Exercise material START

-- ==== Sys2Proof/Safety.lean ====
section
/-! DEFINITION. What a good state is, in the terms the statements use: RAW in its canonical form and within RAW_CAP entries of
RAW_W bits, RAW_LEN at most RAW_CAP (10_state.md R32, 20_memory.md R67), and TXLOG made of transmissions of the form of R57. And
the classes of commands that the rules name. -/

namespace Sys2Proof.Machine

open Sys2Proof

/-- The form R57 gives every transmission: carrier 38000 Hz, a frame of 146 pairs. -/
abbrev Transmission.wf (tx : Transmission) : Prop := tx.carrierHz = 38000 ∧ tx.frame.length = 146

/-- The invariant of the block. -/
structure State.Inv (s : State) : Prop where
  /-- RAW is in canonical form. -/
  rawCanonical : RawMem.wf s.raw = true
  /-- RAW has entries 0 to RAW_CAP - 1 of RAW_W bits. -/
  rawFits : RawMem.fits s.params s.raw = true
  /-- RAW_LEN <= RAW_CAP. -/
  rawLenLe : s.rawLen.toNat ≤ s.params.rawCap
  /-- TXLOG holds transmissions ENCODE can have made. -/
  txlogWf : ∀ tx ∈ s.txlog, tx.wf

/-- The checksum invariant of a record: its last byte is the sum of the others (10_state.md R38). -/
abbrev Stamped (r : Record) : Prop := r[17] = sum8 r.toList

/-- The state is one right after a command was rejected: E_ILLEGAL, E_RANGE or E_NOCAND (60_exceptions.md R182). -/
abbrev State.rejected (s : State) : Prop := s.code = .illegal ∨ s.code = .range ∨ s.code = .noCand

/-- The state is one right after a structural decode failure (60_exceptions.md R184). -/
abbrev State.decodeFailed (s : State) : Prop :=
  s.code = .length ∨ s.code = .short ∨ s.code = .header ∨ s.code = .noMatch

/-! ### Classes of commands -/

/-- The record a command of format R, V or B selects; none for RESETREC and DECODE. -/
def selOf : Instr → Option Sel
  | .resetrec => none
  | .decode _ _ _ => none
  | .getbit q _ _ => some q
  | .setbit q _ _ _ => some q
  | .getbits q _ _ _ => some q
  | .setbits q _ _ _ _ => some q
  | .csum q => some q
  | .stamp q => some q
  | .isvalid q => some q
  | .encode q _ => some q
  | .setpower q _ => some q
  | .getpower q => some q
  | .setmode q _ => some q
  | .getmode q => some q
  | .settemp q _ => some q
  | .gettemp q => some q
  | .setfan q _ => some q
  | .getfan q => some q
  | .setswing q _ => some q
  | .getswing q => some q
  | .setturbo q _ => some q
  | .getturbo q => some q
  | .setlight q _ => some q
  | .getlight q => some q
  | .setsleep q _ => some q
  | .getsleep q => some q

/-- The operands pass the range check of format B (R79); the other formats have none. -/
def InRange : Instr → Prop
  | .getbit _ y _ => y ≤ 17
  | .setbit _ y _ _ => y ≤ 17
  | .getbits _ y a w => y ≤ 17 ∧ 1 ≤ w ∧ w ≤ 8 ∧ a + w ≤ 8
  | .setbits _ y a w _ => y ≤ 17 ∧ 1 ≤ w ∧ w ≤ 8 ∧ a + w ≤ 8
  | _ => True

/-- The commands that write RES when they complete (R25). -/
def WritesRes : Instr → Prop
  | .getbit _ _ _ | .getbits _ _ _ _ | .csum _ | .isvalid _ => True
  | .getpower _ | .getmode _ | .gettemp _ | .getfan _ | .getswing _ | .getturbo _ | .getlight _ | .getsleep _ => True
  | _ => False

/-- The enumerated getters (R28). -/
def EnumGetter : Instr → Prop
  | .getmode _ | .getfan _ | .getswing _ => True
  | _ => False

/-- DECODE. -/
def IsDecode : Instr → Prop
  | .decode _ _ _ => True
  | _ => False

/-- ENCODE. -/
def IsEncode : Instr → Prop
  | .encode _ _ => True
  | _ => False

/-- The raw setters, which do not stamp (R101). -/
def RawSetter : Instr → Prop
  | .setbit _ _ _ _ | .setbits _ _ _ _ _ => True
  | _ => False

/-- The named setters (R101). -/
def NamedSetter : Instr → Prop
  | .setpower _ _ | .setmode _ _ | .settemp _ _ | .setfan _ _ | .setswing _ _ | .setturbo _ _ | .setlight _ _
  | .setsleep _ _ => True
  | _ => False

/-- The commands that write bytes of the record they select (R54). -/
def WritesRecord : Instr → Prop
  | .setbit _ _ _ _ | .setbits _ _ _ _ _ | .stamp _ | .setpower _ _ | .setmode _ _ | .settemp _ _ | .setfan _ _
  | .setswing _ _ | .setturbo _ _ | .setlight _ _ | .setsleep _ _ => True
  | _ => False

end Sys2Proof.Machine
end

Exercise material END
Exercise material START

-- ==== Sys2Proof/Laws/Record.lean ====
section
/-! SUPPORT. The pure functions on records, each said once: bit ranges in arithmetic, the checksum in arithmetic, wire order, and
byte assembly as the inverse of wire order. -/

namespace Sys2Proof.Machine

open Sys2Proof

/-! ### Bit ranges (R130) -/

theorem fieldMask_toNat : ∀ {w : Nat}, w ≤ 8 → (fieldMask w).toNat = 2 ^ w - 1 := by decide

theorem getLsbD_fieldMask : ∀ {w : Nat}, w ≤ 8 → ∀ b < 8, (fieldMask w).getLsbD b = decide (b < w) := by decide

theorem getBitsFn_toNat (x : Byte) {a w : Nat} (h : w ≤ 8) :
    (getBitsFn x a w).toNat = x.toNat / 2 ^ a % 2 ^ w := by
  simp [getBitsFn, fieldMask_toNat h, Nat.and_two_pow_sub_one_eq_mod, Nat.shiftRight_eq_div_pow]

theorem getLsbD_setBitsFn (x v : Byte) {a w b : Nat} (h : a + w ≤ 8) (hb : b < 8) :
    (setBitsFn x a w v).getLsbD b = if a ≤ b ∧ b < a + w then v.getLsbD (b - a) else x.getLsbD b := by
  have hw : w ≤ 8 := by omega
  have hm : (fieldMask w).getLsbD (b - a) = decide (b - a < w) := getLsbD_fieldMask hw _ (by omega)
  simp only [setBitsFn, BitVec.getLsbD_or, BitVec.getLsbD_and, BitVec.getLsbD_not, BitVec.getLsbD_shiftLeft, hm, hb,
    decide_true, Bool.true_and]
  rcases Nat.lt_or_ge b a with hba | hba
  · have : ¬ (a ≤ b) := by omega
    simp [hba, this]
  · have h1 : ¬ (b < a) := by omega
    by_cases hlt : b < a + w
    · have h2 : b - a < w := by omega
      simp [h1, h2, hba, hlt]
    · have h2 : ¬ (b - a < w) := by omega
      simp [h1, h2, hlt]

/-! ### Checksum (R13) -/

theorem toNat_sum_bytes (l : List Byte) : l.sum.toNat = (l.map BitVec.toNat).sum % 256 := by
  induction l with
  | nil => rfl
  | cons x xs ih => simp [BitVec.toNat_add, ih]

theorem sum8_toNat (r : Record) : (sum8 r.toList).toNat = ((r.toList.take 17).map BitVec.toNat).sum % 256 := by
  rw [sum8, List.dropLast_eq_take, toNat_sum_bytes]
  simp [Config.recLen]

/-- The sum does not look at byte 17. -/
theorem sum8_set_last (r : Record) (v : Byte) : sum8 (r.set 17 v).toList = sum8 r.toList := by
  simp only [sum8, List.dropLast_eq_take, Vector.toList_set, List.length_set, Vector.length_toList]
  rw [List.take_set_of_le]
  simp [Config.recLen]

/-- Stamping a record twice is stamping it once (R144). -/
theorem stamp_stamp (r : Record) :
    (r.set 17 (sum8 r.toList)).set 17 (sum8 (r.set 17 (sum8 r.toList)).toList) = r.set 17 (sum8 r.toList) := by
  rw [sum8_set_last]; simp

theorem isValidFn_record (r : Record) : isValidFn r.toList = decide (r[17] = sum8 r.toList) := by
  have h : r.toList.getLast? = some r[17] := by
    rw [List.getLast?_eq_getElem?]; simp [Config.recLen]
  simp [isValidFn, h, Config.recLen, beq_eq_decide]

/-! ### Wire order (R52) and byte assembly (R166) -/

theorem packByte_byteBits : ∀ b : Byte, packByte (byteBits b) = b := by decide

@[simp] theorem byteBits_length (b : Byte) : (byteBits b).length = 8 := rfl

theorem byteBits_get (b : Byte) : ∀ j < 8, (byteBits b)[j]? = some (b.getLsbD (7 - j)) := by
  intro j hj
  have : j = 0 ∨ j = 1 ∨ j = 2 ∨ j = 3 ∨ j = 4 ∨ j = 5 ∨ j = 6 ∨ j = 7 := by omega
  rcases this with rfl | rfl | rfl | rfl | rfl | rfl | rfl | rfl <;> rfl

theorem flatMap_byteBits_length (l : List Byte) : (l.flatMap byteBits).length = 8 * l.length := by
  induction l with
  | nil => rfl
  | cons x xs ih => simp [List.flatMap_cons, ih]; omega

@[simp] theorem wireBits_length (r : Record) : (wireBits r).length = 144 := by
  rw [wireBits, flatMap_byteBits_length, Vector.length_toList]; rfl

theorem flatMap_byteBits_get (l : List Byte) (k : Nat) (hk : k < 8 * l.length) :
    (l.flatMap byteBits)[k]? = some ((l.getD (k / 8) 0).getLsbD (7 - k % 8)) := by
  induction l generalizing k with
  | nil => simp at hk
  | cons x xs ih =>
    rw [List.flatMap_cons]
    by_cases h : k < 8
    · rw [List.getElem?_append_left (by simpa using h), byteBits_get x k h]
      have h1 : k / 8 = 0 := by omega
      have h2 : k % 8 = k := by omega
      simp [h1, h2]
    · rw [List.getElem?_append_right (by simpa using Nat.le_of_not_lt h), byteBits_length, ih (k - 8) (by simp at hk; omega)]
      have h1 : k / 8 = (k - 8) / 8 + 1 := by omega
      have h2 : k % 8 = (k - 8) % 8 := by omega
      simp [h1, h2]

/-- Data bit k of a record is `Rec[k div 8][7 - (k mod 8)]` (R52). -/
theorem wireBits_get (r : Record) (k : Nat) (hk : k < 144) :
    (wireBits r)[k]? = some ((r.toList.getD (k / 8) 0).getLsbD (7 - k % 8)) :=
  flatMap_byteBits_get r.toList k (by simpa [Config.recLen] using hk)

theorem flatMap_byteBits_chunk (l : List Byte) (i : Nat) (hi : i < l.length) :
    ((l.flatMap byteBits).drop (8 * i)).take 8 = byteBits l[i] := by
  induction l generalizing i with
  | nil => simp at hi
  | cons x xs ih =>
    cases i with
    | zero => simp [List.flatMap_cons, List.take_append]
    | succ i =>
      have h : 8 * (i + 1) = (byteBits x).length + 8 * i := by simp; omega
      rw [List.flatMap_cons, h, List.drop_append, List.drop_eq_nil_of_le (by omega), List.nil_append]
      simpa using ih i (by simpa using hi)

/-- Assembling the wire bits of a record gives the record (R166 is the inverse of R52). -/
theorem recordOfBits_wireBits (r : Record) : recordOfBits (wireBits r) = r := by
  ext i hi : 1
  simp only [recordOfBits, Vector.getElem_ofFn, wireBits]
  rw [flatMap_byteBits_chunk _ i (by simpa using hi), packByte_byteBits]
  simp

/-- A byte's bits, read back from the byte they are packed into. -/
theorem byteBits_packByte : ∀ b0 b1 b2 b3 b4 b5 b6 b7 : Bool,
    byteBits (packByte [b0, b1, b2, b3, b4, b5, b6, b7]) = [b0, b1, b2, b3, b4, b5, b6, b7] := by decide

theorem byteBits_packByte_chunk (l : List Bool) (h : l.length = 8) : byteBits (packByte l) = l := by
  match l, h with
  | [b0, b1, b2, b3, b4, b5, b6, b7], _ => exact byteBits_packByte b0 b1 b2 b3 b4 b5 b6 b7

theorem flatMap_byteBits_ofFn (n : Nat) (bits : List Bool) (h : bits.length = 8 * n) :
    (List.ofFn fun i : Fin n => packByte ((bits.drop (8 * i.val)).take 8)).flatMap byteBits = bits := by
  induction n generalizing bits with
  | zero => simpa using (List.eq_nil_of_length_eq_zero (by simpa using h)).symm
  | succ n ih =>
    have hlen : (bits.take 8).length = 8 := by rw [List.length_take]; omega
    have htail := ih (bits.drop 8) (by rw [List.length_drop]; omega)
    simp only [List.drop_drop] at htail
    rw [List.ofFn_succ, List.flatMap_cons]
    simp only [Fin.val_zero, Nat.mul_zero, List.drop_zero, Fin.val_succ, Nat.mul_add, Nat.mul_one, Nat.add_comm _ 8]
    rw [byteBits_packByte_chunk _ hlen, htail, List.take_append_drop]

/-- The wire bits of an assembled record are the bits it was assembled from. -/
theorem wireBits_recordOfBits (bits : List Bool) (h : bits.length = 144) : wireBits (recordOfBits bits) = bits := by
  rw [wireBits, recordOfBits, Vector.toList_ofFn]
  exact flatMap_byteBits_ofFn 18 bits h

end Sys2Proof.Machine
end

Exercise material END

Assigned task: Pick every line containing the word "setters" out of the material, and copy those lines.

Solution for this exercise:
/-- The raw setters, which do not stamp (R101). -/
/-- The named setters (R101). -/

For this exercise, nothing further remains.